Прежде всего, отметим, что согласно историческим свидетельствам, первые

фабрики требовали очень небольшого капитала. Первая фабрика Аркрайта в

Кромфорде была застрахована за 1,5 тыс. фунтов, а вторая -- за 3 тыс. фунтов.

Внедрение к концу XVIII века паровых двигателей и многоэтажных заводов

увеличило ценность крутильной фабрики до 15 тыс. фунтов, но к тому времени за

плечами первых фабрикантов стоял уже двадцатилетний опыт работы, иногда весьма

прибыльной. В том, что владельцы фабрик часто основывали совместные банки,

можно усмотреть тот факт, что они нуждались во внешних источниках капитала, но

отсюда можно вывести и то, что они располагали избыточными инвестиционными

фондами или что они нуждались в тесных банковских связях для обеспечения себя

оборотным капиталом. [Приводимые цифры взяты у Чепмена, "Transition to Factory

System", pp. 540--542. Он перечисляет и другие прядильные фабрики, построенные

между 1778 и 1792 годами, сравнимые по величине капиталовложений.]

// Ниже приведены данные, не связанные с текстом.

/-! ### The obligations -/

/-- Every command that is no reset keeps the modes: it is calm, it ends with the check in CLOSING after work that leaves the
mode, or it changes the mode by a row of the table. -/
theorem exec_modesKept {c : Instr} (hc : ¬isReset c) {s t : State} (e : exec c s = .next t) : ModesKept s t := by
  cases c <;> cases e
  case powerOn => exact (hc trivial).elim
  case resetPin => exact (hc trivial).elim
  case endOfStartUp =>
    split
    · exact modesKept_endStartUp ‹_› _
    · exact .refl s
  case sendStart =>
    split
    · rename_i start
      have idle : s.rlc.attempt = none := Option.isNone_iff_eq_none.mp (Bool.and_eq_true_iff.mp start).2
      exact modesKept_of_idle idle (modeEffect_of_calm (State.offer_calm _ s))
    · exact .refl s
  case arbitrationLost =>
    split
    · split
      · refine modesKept_afterAttempt (modeEffect_of_calm ?_)
        unfold State.loseAttempt
        split
        · exact s.dropAttempt_calm _
        · exact s.setRlc_calm _
      · exact .refl s
    · exact .refl s
  case frameVetoed =>
    split
    · exact modesKept_ownVetoed s _
    · split
      · exact modesKept_of_calm (s.setRlc_calm _) id
      · exact .refl s
  case frameCutOff => exact .refl s
  case claimEcho => exact modesKept_echo s _ _ (fun f x u => modeEffect_of_calm (claimEchoEffect_calm f x u))
  case objectEcho => exact modesKept_echo s _ _ (fun f x u => modeEffect_of_calm (objectEchoEffect_calm f x u))
  case lapseEcho => exact modesKept_echo s _ _ (fun _ _ u => modeEffect_of_calm (.refl u))
  case joinEcho => exact modesKept_echo s _ _ (fun f x u => modeEffect_of_calm (joinEchoEffect_calm f x u))
  case dumpEcho => exact modesKept_echo s _ _ (fun f x u => modeEffect_of_calm (dumpEchoEffect_calm f x u))
  case dumpEndEcho => exact modesKept_echo s _ _ (fun _ _ u => modeEffect_of_calm u.endDump_calm)
  case logReadyEcho => exact modesKept_echo s _ _ (fun _ _ u => modeEffect_of_calm u.offerNotice_calm)
  case logDataEcho => exact modesKept_echo s _ _ (fun f x u => modeEffect_of_same_check (logDataEchoEffect_modes f x u))
  case statusReplyEcho =>
    exact modesKept_echo s _ _ (fun f x u => modeEffect_of_calm (statusReplyEchoEffect_calm f x u))
  case noticeEcho => exact modesKept_echo s _ _ (fun _ _ u => modeEffect_of_calm u.noticeSent_calm)
  case claim f =>
    refine modesKept_receive_effect s _ f _ _ (fun p u => modeEffect_of_same_check ?_)
    obtain ⟨_, _, _, _, _, _, _, _, _, e⟩ := u.takeClaim_sets f.source p.1 p.2.1 p.2.2
    rw [e]; exact ⟨rfl, rfl⟩
  case object f =>
    refine modesKept_receive_effect s _ f _ _ (fun p u => modeEffect_of_same_check ?_)
    obtain ⟨_, _, _, _, _, _, _, _, _, e⟩ := u.takeObject_sets p.1 p.2
    rw [e]; exact ⟨rfl, rfl⟩
  case lapse f => exact modesKept_receive_effect s _ f _ _ (fun _ u => modeEffect_of_calm (u.setTable_calm _))
  case revoke f =>
    refine modesKept_receive_effect s _ f _ _ (fun p u => modeEffect_of_same_check ?_)
    obtain ⟨_, _, _, _, _, _, _, _, _, e⟩ := u.takeRevoke_sets p.1 p.2
    rw [e]; exact ⟨rfl, rfl⟩
  case beacon f => exact modesKept_receive_effect s _ f _ _ (fun x u => modeEffect_of_calm (u.takeBeacon_calm x))
  case join f => exact modesKept_receive_effect s _ f _ _ (fun _ u => modeEffect_of_calm u.takeJoin_calm)
  case dump f => exact modesKept_receive_effect s _ f _ _ (fun p u => modeEffect_of_calm (u.takeDump_calm _ p.1 p.2))
  case dumpEnd f => exact modesKept_receive_effect s _ f _ _ (fun p u => modeEffect_takeDumpEnd u _ p.1 p.2.1 p.2.2)
  case logFetch f => exact modesKept_receive_effect s _ f _ _ (fun _ u => modeEffect_of_calm (u.queueService_calm _))
  case logClear f =>
    refine modesKept_receive_effect s _ f _ _ (fun g u => modeEffect_of_same_check ?_)
    have answered (x : Frame) : (u.queueService x).mode = u.mode ∧ (u.queueService x).restartDue = u.restartDue :=
      ⟨(u.queueService_calm x).mode, (u.queueService_calm x).restartDue⟩
    unfold State.takeLogClear
    dsimp only
    split
    · exact answered _
    · split
      · split
        · obtain ⟨_, _, _, _, _, _, e⟩ := State.clearSegment_sets (u.queueService _) g.toNat
          rw [e]; exact answered _
        · exact ⟨rfl, rfl⟩
      · exact answered _
  case statusQuery f => exact modesKept_receive_effect s _ f _ _ (fun _ u => modeEffect_of_calm (u.queueService_calm _))
  case serviceFrameDiscarded f => exact modesKept_receive_effect s _ f _ _ (fun _ u => modeEffect_of_calm (.refl u))
  case hold f =>
    refine modesKept_receiveAction_effect s .hold f _ (fun _ u => ?_)
    split
    · exact modeEffect_leaveService ‹_› (.inr (.inr (.inr (.inl ⟨rfl, .inl rfl⟩))))
    · exact modeEffect_of_same_check ⟨rfl, rfl⟩
  case resume f =>
    refine modesKept_receiveAction_effect s .resume f _ (fun _ u => ?_)
    split
    · rename_i hold
      exact modeEffect_of_check rfl (hold ▸ .inr (.inr (.inr (.inr (.inl ⟨rfl, .inl rfl⟩)))))
    · exact modeEffect_of_same_check ⟨rfl, rfl⟩
  case maintainEnter f => exact modesKept_receiveAction_effect s .maintainEnter f _ (fun _ u => modeEffect_maintainEnter u)
  case maintainExit f =>
    refine modesKept_receiveAction_effect s .maintainExit f _ (fun _ u => ?_)
    split
    · rename_i exits
      refine modeEffect_of_check rfl ?_
      rcases exits with closing | maintenance
      · exact closing ▸ .inr (.inr (.inr (.inr (.inr (.inl ⟨rfl, .inr rfl⟩)))))
      · exact maintenance ▸ .inr (.inr (.inr (.inr (.inr (.inr ⟨rfl, .inl rfl⟩)))))
    · exact modeEffect_of_same_check ⟨rfl, rfl⟩
  case hush f => exact modesKept_receiveAction_effect s .hush f _ (fun _ _ => modeEffect_of_same_check ⟨rfl, rfl⟩)
  case unhush f =>
    refine modesKept_receiveAction_effect s .unhush f _ (fun _ u => modeEffect_of_same_check ?_)
    have offered := (u.setAq_calm { u.aq with hush := false }).trans (State.offerNotice_calm _)
    exact ⟨offered.mode, offered.restartDue⟩
  case faultClear f => exact modesKept_receiveActuating s _ f
  case serviceOpen f => exact modesKept_receiveActuating s _ f
  case serviceClose f => exact modesKept_receiveActuating s _ f
  case relatchOpen f => exact modesKept_receiveActuating s _ f
  case patrolNow f => exact modesKept_receiveActuating s _ f
  case restart f => exact modesKept_receiveActuating s _ f
  case actionDelayExpiry =>
    split
    · rename_i r rest _
      exact modesKept_of_check (fun law => keepsModes_applyAction (s.setDelays rest) r.action r.bay law)
    · exact .refl s
  case secondIntervalExpiry =>
    split
    · exact modesKept_of_calm (s.advance_calm _) (by unfold State.advance; dsimp only; split <;> exact id)
    · exact .refl s
  case beaconLossExpiry =>
    split
    · refine modesKept_of_calm ((s.setSsu_calm _).trans (State.raise_calm _ _ _)) ?_
      exact fun h => (State.raise_steady _ .stamp .stampStale).attempt h
    · exact .refl s
  case settleExpiry =>
    split
    · exact modesKept_of_steady_check (s.settled_steady _)
    · exact .refl s
  case joinAtFirstIdleGap =>
    split
    · exact modesKept_of_calm ((s.setJu_calm _).trans (State.queueProtocol_calm _ _))
        (fun h => (State.queueProtocol_steady _ .join).attempt h)
    · exact .refl s
  case joinWindowExpiry =>
    split
    · rename_i joining
      obtain ⟨due, mode, closing⟩ := (modeEffect_completeJoin joining.1).before (State.raise_calm _ .post .coldJoin)
      refine ⟨keepsModes_of_undue fun law => ⟨due.trans ?_, mode⟩, closing⟩
      exact Bool.eq_false_iff.mpr fun isDue => by have m := (law isDue).1; rw [joining.1] at m; cases m
    · exact .refl s
  case dumpStaggerExpiry =>
    split
    · exact modesKept_of_calm s.beginDump_calm (fun h => (State.queueProtocol_steady _ .dump).attempt h)
    · exact .refl s
  case startMarker =>
    split
    · exact .refl s
    · split
      · exact modesKept_of_calm ⟨rfl, rfl, rfl, rfl, fun _ => nofun⟩ id
      · exact modesKept_of_calm ⟨rfl, rfl, rfl, rfl, id⟩ id
      · exact modesKept_of_calm ⟨rfl, rfl, rfl, rfl, id⟩ id
  case wrongLengthByte =>
    split
    · exact .refl s
    · exact modesKept_of_calm s.unreadable_calm (unreadable_attempt s)
  case intakeTimerExpiry =>
    split
    · exact modesKept_of_calm s.unreadable_calm (unreadable_attempt s)
    · exact .refl s
  case presentFullyArrived bytes => exact modesKept_of_calm (s.arrived_calm bytes) (arrived_attempt s bytes)
  case tokenCheckCompletion =>
    split
    · exact modesKept_of_steady_check
        (Steady.trans (t := s.setTcu ⟨false, none⟩) (.of_eqs rfl rfl rfl) (State.checkDone_steady _ _))
    · exact .refl s
  case verdictSent =>
    split
    · exact modesKept_of_steady_check (t := s.messageSent.finishTransaction) (.of_eqs rfl rfl rfl)
    · exact modesKept_of_calm (s.setLink_calm _) id
    · exact .refl s
  case bayLightSent =>
    split
    · exact modesKept_of_calm (s.setLink_calm _) id
    · exact .refl s
  case presenceRising b => exact modesKept_sensed s b _ _ _ .refl
  case presenceFalling b => exact modesKept_sensed s b _ _ _ (fun u => modesKept_of_steady_check (u.presenceFell_steady b))
  case seatRising b => exact modesKept_sensed s b _ _ _ (fun u => modesKept_of_steady_check (u.tryDock_steady b))
  case seatFalling b => exact modesKept_sensed s b _ _ _ (fun u => modesKept_of_steady_check (u.seatFell_steady b))
  case homeRising b => exact modesKept_sensed s b _ _ _ .refl
  case homeFalling b => exact modesKept_sensed s b _ _ _ (fun u => modesKept_of_steady_check (u.latchLost_steady b _))
  case clearRising b => exact modesKept_sensed s b _ _ _ .refl
  case clearFalling b => exact modesKept_sensed s b _ _ _ .refl
  case driverFaultRising b =>
    have changed : Calm s (s.driverInput b true) := ⟨rfl, rfl, rfl, rfl, id⟩
    split
    · exact .refl s
    · dsimp only
      split
      · exact modesKept_of_steady_check
          (Steady.trans (t := s.driverInput b true) (.of_eqs rfl rfl rfl) (State.latchLost_steady _ b _))
      · exact modesKept_of_calm changed id
  case driverFaultFalling => exact modesKept_of_calm ⟨rfl, rfl, rfl, rfl, id⟩ id
  case coldInputChange => exact modesKept_of_calm ⟨rfl, rfl, rfl, rfl, id⟩ id
  case takeTimerExpiry b =>
    split
    · exact modesKept_of_steady_check (s.beginRelatch_steady b _)
    · exact .refl s
  case patrolTimerExpiry =>
    split
    · have started : Calm s s.startPatrol := ⟨rfl, rfl, rfl, rfl, id⟩
      exact modesKept_of_calm (started.trans (patrolAll_calm _ _))
        (Steady.fold State.patrolBay_steady s.fittedBays s.startPatrol).attempt
    · exact .refl s
  case tagReadAttemptCompletion b answer =>
    split
    · exact modesKept_of_steady_check (s.tagAttempt_steady b _ _)
    · exact .refl s
  case faultResetPulseEnd =>
    split
    · split
      · exact modesKept_of_steady_check (s.pulseEnd_steady _)
      · exact .refl s
    · exact .refl s
  case boltStepEnd => exact modesKept_boundary s _
  case dwellEnd => exact modesKept_boundary s _
  case senseReading => exact modesKept_boundary s _
  case endOfArbitrationField =>
    split
    · split
      · exact modesKept_of_calm (s.setRlc_calm _) (fun _ => rfl)
      · exact .refl s
    · exact .refl s
  case ownAddressFrameReceived =>
    split
    · refine modesKept_of_calm ((s.setRlc_calm _).trans (State.raise_calm _ _ _)) ?_
      exact (State.raise_steady (s.setVeto false) .line .duplicateAddress).attempt
    · exact .refl s
  case unknownKindFrame =>
    split
    · split
      · refine modesKept_of_calm ((s.setRlc_calm _).trans (State.raise_calm _ _ _)) ?_
        exact (State.raise_steady (s.setVeto false) .line .duplicateAddress).attempt
      · exact modesKept_of_calm (s.setRlc_calm _) id
    · exact .refl s

/-- Settles O57: a reset leaves no restart due, and every other command keeps the modes (`exec_modesKept`). -/
theorem modesChangeByTheirTable : Obligations.ModesChangeByTheirTable := by
  intro c s t law e
  by_cases hc : isReset c
  · refine ⟨?_, fun hn => absurd hc hn⟩
    cases c with
    | powerOn a => cases e; exact nofun
    | resetPin a => cases e; exact nofun
    | _ => exact hc.elim
  · obtain ⟨waits, changed⟩ := (exec_modesKept hc e).1 law
    exact ⟨waits, fun _ => changed⟩

/-- R178: the six states that keep a bay from being idle. -/
theorem busy_iff (x : BayState) :
    x.busy = true ↔ x ∈ [BayState.reserved, .releasing, .opened, .relatching, .reopening, .docking] := by
  cases x <;> decide

/-- Settles O58: the check's two cases by `State.allBaysIdle_iff`; after every command the law holds by `exec_modesKept`, and
after a reset because the post is STARTING. -/
theorem closingEndsWhenAllBaysAreIdle : Obligations.ClosingEndsWhenAllBaysAreIdle := by
  refine ⟨fun s => ⟨fun closing idle quiet => ?_, fun h => ?_⟩, fun c s t law e => ?_⟩
  · refine if_pos ⟨closing, (s.allBaysIdle_iff).mpr ⟨idle, fun b hb => ?_⟩⟩
    exact Bool.eq_false_iff.mpr fun busy => quiet b hb ((busy_iff _).mp busy)
  · refine if_neg fun ⟨closing, allIdle⟩ => ?_
    obtain ⟨idle, quiet⟩ := (s.allBaysIdle_iff).mp allIdle
    rcases h with h | h | ⟨b, hb, busy⟩
    · exact h closing
    · exact h idle
    · exact absurd ((busy_iff _).mpr busy) (Bool.eq_false_iff.mp (quiet b hb))
  · by_cases hc : isReset c
    · cases c with
      | powerOn a => cases e; exact closingLaw_of_mode nofun
      | resetPin a => cases e; exact closingLaw_of_mode nofun
      | _ => exact hc.elim
    · exact (exec_modesKept hc e).2 law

Конечно, капитал для промышленной революции не возник из воздуха. Но он не был

результатом ни мучительных накоплений бережливых протестантов, ни

экспроприированным у тружеников путем сильного сокращения заработной платы, ни

путем снижения уровня потребления. Чтобы финансировать новые машины и новые

формы фабричной организации не требовалось ни сокращения реальных доходов

работников или землевладельцев, ни снижения их уровней потребления, не нужны

были и общенациональные усилия по увеличению доли сбережений. Фабрики

обеспечивали такой рост производства, что его более чем хватало на быструю

оплату капитальных издержек, поскольку прирост доходов был большим, а

потребности в капитале -- умеренными.

Финансирование фабрик облегчалось английской системой местных банков, обычной

системой банковских депозитов, создающее предложение денег, необходимое для

кредитования оборотного капитала их клиентов, который был приблизительно равен

величине постоянного капитала, воплощенного в новых фабриках. Бесспорно, что

запасы сырья и готовой продукции, как и производственные мощности, являлись

реальными активами, для создания которых нужно было как-то изъять средства из

существовавшего потока производства, может быть, за счет инфляционного

воздействия роста денежного предложения, создававшегося операциями депозитных

банков. Но поскольку это была эпоха стабильных или сокращающихся цен,

инфляционное воздействие должно было компенсироваться другими факторами. Одним

из таких факторов был рост производительности на новых фабриках и создаваемое

этим понижательное давление на цены. Если выразить то же самое в терминах не

"финансовой", а "реальной" экономики, то получим: если реальное производство

постоянно росло за счет непрерывного потока более производительных инвестиций,

тогда не было нужды в каком-либо периоде, в течение которого потребители

испытывали бы сокращение своей доли в производимых благах.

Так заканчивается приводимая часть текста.